ACL Reconstruction procedure - Mr Nigel Willis

Introduction

This information, compiled by Nigel Willis, is designed to ensure that you understand what is involved with your upcoming ACL reconstruction surgery and what to expect before, during and after the procedure. Understanding and following these instructions is paramount in order to maximise the benefits of surgery. Mr Willis, physiotherapists and nurses will help further educate you on all matters relating to the procedure. 

There are potential complications that may occur during or after ACL reconstruction surgery, however Mr Willis will inform you about these prior to you agreeing to undergo the procedure. Being an elective procedure means that you can choose not to have it performed if you are not willing to accept the risks involved. Rather than undergoing surgery, you may choose to continue with conservative (non-operative) treatment of your condition.

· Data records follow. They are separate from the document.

-- ==== Sys2Proof/Laws/Decode.lean ====
section
/-! SUPPORT. Byte order and the decoder's shape. -/

namespace Sys2Proof

/-! ### Byte order -/

/-- `lo + 256 * hi` (R61). -/
theorem addrOfBytes_toNat (lo hi : Byte) : (addrOfBytes lo hi).toNat = lo.toNat + 256 * hi.toNat := by
  rw [addrOfBytes, BitVec.toNat_ofNat, Nat.mod_eq_of_lt]
  omega

theorem lowByte_toNat (v : Addr) : (lowByte v).toNat = v.toNat % 256 := BitVec.toNat_ofNat ..

theorem highByte_toNat (v : Addr) : (highByte v).toNat = v.toNat / 256 := by
  rw [highByte, BitVec.toNat_ofNat, Nat.mod_eq_of_lt]
  omega

@[simp] theorem lowByte_addrOfBytes (lo hi : Byte) : lowByte (addrOfBytes lo hi) = lo := by
  apply BitVec.eq_of_toNat_eq
  rw [lowByte_toNat, addrOfBytes_toNat]
  omega

@[simp] theorem highByte_addrOfBytes (lo hi : Byte) : highByte (addrOfBytes lo hi) = hi := by
  apply BitVec.eq_of_toNat_eq
  rw [highByte_toNat, addrOfBytes_toNat]
  omega

@[simp] theorem addrOfBytes_lowByte_highByte (v : Addr) : addrOfBytes (lowByte v) (highByte v) = v := by
  apply BitVec.eq_of_toNat_eq
  rw [addrOfBytes_toNat, lowByte_toNat, highByte_toNat]
  omega

/-! ### The decoder -/

@[simp] theorem decodeWith_cons (p : Params) (op : Byte) (rest : List Byte) :
    decodeWith p (op :: rest) = ((operationWith p op).format op).assemble rest := rfl

@[simp] theorem Format.assemble_implied (i : Instr) (rest : List Byte) :
    (Format.implied i).assemble rest = .ok (i, rest) := by
  cases rest <;> rfl

@[simp] theorem Format.assemble_d8 (build : Byte → Instr) (b1 : Byte) (rest : List Byte) :
    (Format.d8 build).assemble (b1 :: rest) = .ok (build b1, rest) := rfl

@[simp] theorem Format.assemble_a16 (build : Addr → Instr) (b1 b2 : Byte) (rest : List Byte) :
    (Format.a16 build).assemble (b1 :: b2 :: rest) = .ok (build (addrOfBytes b1 b2), rest) := rfl

/-- On a list that holds enough bytes the list decoder and the fetch decoder agree. -/
theorem decodeWith_three (p : Params) (op b1 b2 : Byte) (rest : List Byte) :
    ∃ tail, decodeWith p (op :: b1 :: b2 :: rest) = .ok (decodeBytesWith p op b1 b2, tail) := by
  rw [decodeWith_cons]
  unfold decodeBytesWith
  cases (operationWith p op).format op with
  | implied i => exact ⟨_, rfl⟩
  | d8 build => exact ⟨_, rfl⟩
  | a16 build => exact ⟨_, rfl⟩

/-- Only the INR rows of the table depend on a parameter. -/
theorem operationWith_eq (p : Params) (op : Byte) :
    operationWith p op =
      match operation op with
      | .inr r => if r ∈ p.inrSet then .inr r else .undefined
      | o => o := by
  have hall : ∀ r : Reg, r ∈ Params.spec.inrSet := by intro r; cases r <;> decide
  unfold operation operationWith
  cases opcodeTable.lookup op with
  | none => rfl
  | some o => cases o <;> simp [hall]

end Sys2Proof
end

  • What is ACL reconstruction?

    ACL reconstruction surgery

    ACL reconstruction surgery involves replacing the ligament in the centre of your knee with a new ligament. The anterior cruciate ligament (ACL) keeps your shin bone (tibia) in place. A tear of this ligament can cause your knee to give way during physical activity.
    ACL tears are not usually repaired using suture to sew it back together because repaired ACLs have generally been shown to fail over time. Therefore, the torn ACL is generally replaced by a substitute graft made of tendon. The grafts commonly used to replace the ACL include:

    1. • Patellar tendon autograft (autograft comes from the patient)
    2. • Hamstring tendon autograft
    3. • Quadriceps tendon autograft
    4. • Allograft (taken from a cadaver) patellar tendon, Achilles tendon, semitendinosus, gracilis, or posterior tibialis tendon

     

    The goal of the ACL reconstruction surgery is to prevent instability and restore the function of the torn ligament, creating a stable knee. This allows the patient to return to sports. There are certain factors that the patient must consider when deciding for or against ACL surgery.

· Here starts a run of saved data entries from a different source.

-- ==== Sys2Proof/Laws/Exec.lean ====
section
/-! SUPPORT. What each shared meaning answers, written out as one record, and what the step is made of. -/

namespace Sys2Proof.Machine

open Sys2Proof

/-! ### Flags -/

@[simp] theorem updateFlags_Z (v : Int) : (updateFlags v).Z = decide (masked v = 0) := rfl
@[simp] theorem updateFlags_S (v : Int) : (updateFlags v).S = (masked v).getLsbD 7 := rfl
@[simp] theorem updateFlags_P (v : Int) : (updateFlags v).P = decide (popcount (masked v) % 2 = 0) := rfl
@[simp] theorem updateFlags_CY (v : Int) : (updateFlags v).CY = decide (v > 0xFF) := rfl

/-- A byte is its own masked value. -/
@[simp] theorem masked_byte (x : Byte) : masked (x.toNat : Int) = x := by
  apply BitVec.eq_of_toNat_eq
  rw [masked, BitVec.toNat_ofInt]
  omega

/-- At the spec's parameters CPI's flags are those of `UpdateFlags` (R125). -/
@[simp] theorem compareFlagsWith_spec (v : Int) : compareFlagsWith Params.spec v = updateFlags v := rfl

/-! ### Meanings -/

theorem moveImmediate_eq (r : Reg) (d8 : Byte) (s : State) :
    moveImmediate r d8 s =
      .next { s with regs := s.regs.write r d8, pc := s.pc + 1, runState := .Continue } := rfl

theorem incrementRegister_eq (r : Reg) (s : State) :
    incrementRegister r s =
      .next { s with
        regs := s.regs.write r (inc8 (s.readReg r))
        flags := updateFlags ((inc8 (s.readReg r)).toNat : Int)
        runState := .Continue } := rfl

theorem compareImmediateWith_eq (p : Params) (d8 : Byte) (s : State) :
    compareImmediateWith p d8 s =
      .next { s with
        flags := compareFlagsWith p (subUnmasked (s.readReg .A) d8)
        pc := s.pc + 1
        runState := .Continue } := rfl

/-- A conditional jump's outcome (R131 to R134). -/
theorem jumpIf_returnContinue_eq (s : State) (c : Bool) (t : Addr) :
    (s.jumpIf c t).returnContinue =
      .next { s with pc := if c then t else s.pc + 2, runState := .Continue } := by
  rw [State.jumpIf_eq]
  rfl

theorem execCall_eq (a16 : Addr) (s : State) :
    execCall a16 s = .next { s.push16 s.pc with pc := a16, runState := .Continue } := rfl

theorem execRet_eq (s : State) :
    execRet s = .next { s with pc := s.read16 s.sp, sp := s.sp + 2, runState := .Continue } := rfl

/-- The seven MVI arms are one operation. -/
theorem exec_mvi (r : Reg) (d8 : Byte) (s : State) : exec (Instr.mvi r d8) s = moveImmediate r d8 s := by
  cases r <;> rfl

/-- The seven INR arms are one operation. -/
theorem exec_inr (r : Reg) (s : State) : exec (Instr.inr r) s = incrementRegister r s := by
  cases r <;> rfl

/-! ### The step -/

theorem step_eq_exec (s : State) : step s = exec s.fetchInstr s.fetchOpcode := rfl

/-- The instruction fetched, by the operation of its opcode byte. -/
theorem State.fetchInstrWith_eq (p : Params) (s : State) :
    s.fetchInstrWith p =
      match (operationWith p (s.readByte s.pc)).format (s.readByte s.pc) with
      | .implied i => i
      | .d8 build => build (s.readByte (s.pc + 1))
      | .a16 build => build (s.read16 (s.pc + 1)) := rfl

/-- The fetch decodes what the decoder reads from the three bytes at `pc`. -/
theorem State.fetchInstrWith_eq_decodeBytesWith (p : Params) (s : State) :
    s.fetchInstrWith p =
      decodeBytesWith p (s.readByte s.pc) (s.readByte (s.pc + 1)) (s.readByte (s.pc + 1 + 1)) := rfl

theorem State.fetchInstr_eq (s : State) :
    s.fetchInstr =
      match (operation (s.readByte s.pc)).format (s.readByte s.pc) with
      | .implied i => i
      | .d8 build => build (s.readByte (s.pc + 1))
      | .a16 build => build (s.read16 (s.pc + 1)) := rfl

/-- The operands a step decodes are those the operand forms read after the opcode fetch (R43, R45). -/
theorem State.operandD8_fetchOpcode (s : State) : s.fetchOpcode.operandD8 = s.readByte (s.pc + 1) := rfl

theorem State.operandA16_fetchOpcode (s : State) : s.fetchOpcode.operandA16 = s.read16 (s.pc + 1) := rfl

/-- Only CPI reads a parameter when it executes (R126). -/
theorem execWith_eq_exec {i : Instr} (h : ∀ d8, i ≠ .cpi d8) (p : Params) (s : State) :
    execWith p i s = exec i s := by
  cases i <;> first | rfl | exact absurd rfl (h _)

end Sys2Proof.Machine
end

    Why the procedure is performed

    One of the most common knee injuries is an ACL sprain or tear. We know that not treating a torn ACL can lead to tissue damage and early arthritis. ACL reconstruction may be recommended for these knee problems:

    1. • Knee that gives way or feels unstable during daily activities
    2. • Knee pain
    3. • Inability to continue playing sports or other activities, especially ones with cutting or pivoting
    4. • Other ligaments are also injured

     

  • What happens prior to surgery?

    Before surgery, Nigel Willis will ask you about your general health, medication and any allergies prior to surgery, to ensure that you are fit for the procedure. You can continue to take all of your regular medication, such as pills for high blood pressure, diabetes or heart problems.

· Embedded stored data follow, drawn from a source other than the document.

-- ==== Sys2Proof/Tests/Slice0.lean ====
section
/-! SUPPORT. The model's own tests: words written out from spec/30_encoding.md R64, vectors of
spec/95_test_vectors.md (named beside each), the ill-formed terms that WellFormed refuses, and for each
obligation with hypotheses a state that meets them. -/

namespace Sys2Proof.Tests

open Sys2Proof Sys2Proof.Machine

/-- The reset state with bytes placed at 0x0000. -/
def program (bytes : List Byte) : State := State.reset.placeBytes bytes

/-- The reset state with `pc` moved and bytes placed there. -/
def programAt (pc : Addr) (bytes : List Byte) : State := State.placeBytes { State.reset with pc := pc } bytes

/-- A projection of the state after one step. -/
def afterStep {α : Type} (s : State) (f : State → α) : Option α :=
  match step s with
  | .next t => some (f t)
  | .fault _ => none
  | .refused _ => none

/-- Z, S, P, CY, in the order of the tables of 95_test_vectors.md. -/
def flagList (s : State) : List Bool := [s.flags.Z, s.flags.S, s.flags.P, s.flags.CY]

/-! ### Well-formedness refuses -/

theorem test_wf_refuses_a_table_byte_as_undefined : (Instr.undefined 0x3E).wf = false := by decide

theorem test_wf_refuses_inr_outside_the_set :
    ∀ i ∈ [Instr.inrA, .inrB, .inrC, .inrD, .inrE, .inrH, .inrL], i.wfWith ⟨[], false⟩ = false := by decide

theorem test_wf_accepts_the_rest :
    (Instr.undefined 0x00).wf = true ∧ (Instr.undefined 0xFF).wf = true ∧ Instr.inrL.wf = true ∧
      (Instr.mviA 0xFF).wf = true ∧ (Instr.call 0xFFFF).wf = true := by decide

/-! ### Decoding: every constructor's word, written out from R64 -/

theorem test_decode_mvi :
    decode [0b00111110, 0x64] = .ok (.mviA 0x64, []) ∧ decode [0b00000110, 0x01] = .ok (.mviB 0x01, []) ∧
    decode [0b00001110, 0xFF] = .ok (.mviC 0xFF, []) ∧ decode [0b00010110, 0x00] = .ok (.mviD 0x00, []) ∧
    decode [0b00011110, 0x80] = .ok (.mviE 0x80, []) ∧ decode [0b00100110, 0x12] = .ok (.mviH 0x12, []) ∧
    decode [0b00101110, 0x34] = .ok (.mviL 0x34, []) := ⟨rfl, rfl, rfl, rfl, rfl, rfl, rfl⟩

theorem test_decode_inr :
    decode [0b00111100] = .ok (.inrA, []) ∧ decode [0b00000100] = .ok (.inrB, []) ∧
    decode [0b00001100] = .ok (.inrC, []) ∧ decode [0b00010100] = .ok (.inrD, []) ∧
    decode [0b00011100] = .ok (.inrE, []) ∧ decode [0b00100100] = .ok (.inrH, []) ∧
    decode [0b00101100] = .ok (.inrL, []) := ⟨rfl, rfl, rfl, rfl, rfl, rfl, rfl⟩

theorem test_decode_jumps :
    decode [0b11000011, 0x34, 0x12] = .ok (.jmp 0x1234, []) ∧
    decode [0b11001010, 0x09, 0x00] = .ok (.jz 0x0009, []) ∧
    decode [0b11000010, 0x02, 0x00] = .ok (.jnz 0x0002, []) ∧
    decode [0b11011010, 0x0B, 0x00] = .ok (.jc 0x000B, []) ∧
    decode [0b11010010, 0x00, 0x01] = .ok (.jnc 0x0100, []) := ⟨rfl, rfl, rfl, rfl, rfl⟩

theorem test_decode_others :
    decode [0b01110110] = .ok (.hlt, []) ∧ decode [0b11111110, 0x64] = .ok (.cpi 0x64, []) ∧
    decode [0b11001101, 0x10, 0x00] = .ok (.call 0x0010, []) ∧ decode [0b11001001] = .ok (.ret, []) ∧
    decode [0x36, 0x3C] = .ok (.undefined 0x36, [0x3C]) := ⟨rfl, rfl, rfl, rfl, rfl⟩

/-- The list decoder refuses only a list that ends too soon. -/
theorem test_decode_refuses_short_lists :
    decode [] = .error .noOpcode ∧ decode [0x3E] = .error .missingD8 ∧ decode [0xC3] = .error .missingA16 ∧
    decode [0xC3, 0x34] = .error .missingA16 := ⟨rfl, rfl, rfl, rfl⟩

/-- There are 23 distinct opcodes (R64) and 233 undefined byte values (R68). -/
theorem test_opcode_counts :
    (opcodeTable.map Prod.fst).Nodup ∧ opcodeTable.length = 23 ∧
    ((List.range 256).filter fun n => operation (BitVec.ofNat 8 n) = .undefined).length = 233 := by
  decide +kernel

theorem test_table_words :
    decodeTableWord 8 0xCD = some (.call 0x0000) ∧ decodeTableWord 24 0x1234C3 = some (.jmp 0x1234) ∧
    decodeTableWord 16 0x643E = some (.mviA 0x64) ∧ decodeTableWord 8 0x00 = some (.undefined 0x00) := by decide

theorem test_encode_address_low_byte_first : encode (.jmp 0x1234) = [0xC3, 0x34, 0x12] := by decide

/-! ### Vectors of 95_test_vectors.md -/

/-- V-UF-9, V-UF-11, V-UF-12, V-UF-14. -/
theorem test_updateFlags :
    updateFlags 256 = ⟨true, false, true, true⟩ ∧ updateFlags (-1) = ⟨false, true, true, false⟩ ∧
    updateFlags (-100) = ⟨false, true, true, false⟩ ∧ updateFlags (-255) = ⟨false, false, false, false⟩ := by decide

/-- V-CYC-3: 0xFF is undefined, not RST 7. -/
theorem test_undefined_FF :
    afterStep (program [0xFF]) (fun t => (t.pc, t.ir, t.sp, t.runState)) =
      some (0x0001, 0xFF, 0xFFFF, .Continue) := by decide

/-- V-CYC-6, S-9: past the top of memory. -/
theorem test_undefined_at_top : afterStep (programAt 0xFFFF [0x00]) (·.pc) = some 0x0000 := by decide

/-- V-MVI-1. -/
theorem test_mviA : afterStep (program [0x3E, 0x64]) (fun t => (t.regs.A, t.pc, t.ir)) = some (0x64, 0x0002, 0x3E) := by
  decide

/-- V-MVI-8: the operand wraps to 0x0000. -/
theorem test_mviA_at_top :
    afterStep (programAt 0xFFFF [0x3E, 0x42]) (fun t => (t.regs.A, t.pc)) = some (0x42, 0x0001) := by decide

/-- V-MVI-9: the operand 0x76 is data, not HLT. -/
theorem test_mviB :
    afterStep (program [0x06, 0x76]) (fun t => (t.regs.B, t.pc, t.runState)) = some (0x76, 0x0002, .Continue) := by
  decide

/-- V-MVI-3. -/
theorem test_mviC : afterStep (program [0x0E, 0xFF]) (fun t => (t.regs.C, t.pc)) = some (0xFF, 0x0002) := by decide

    If you take Asprin, you must stop taking it one week prior to surgery.

    It is important that you immediately report any infections, particularly relating to skin, urine and teeth.

    Most patients will be admitted to hospital the day of surgery. Hospital staff will look after your clothes and toiletries whilst you are in surgery. Any valuables should be left with family, a partner or friend.

    It is important that you pre-arrange added home assistance before the procedure is performed.

    You should also arrange transport from the hospital back to your home. You will have the opportunity to ask questions prior to the procedure being performed.

  • The surgical procedure

    The majority of surgeons perform this surgery using an arthroscope, a small fiber-optic TV camera that is used to see and operate inside the joint. Only small incisions are needed during arthroscopy for this procedure. The operation doesn't require the surgeon to open the knee joint.

    Before surgery you will be placed under either general anesthesia, or a type of spinal anesthesia. The surgeon begins the operation by making two small incisions in the knee, called portals. These portals are where the arthroscope and surgical tools are placed into the knee. Care is taken to protect the nearby nerves and blood vessels.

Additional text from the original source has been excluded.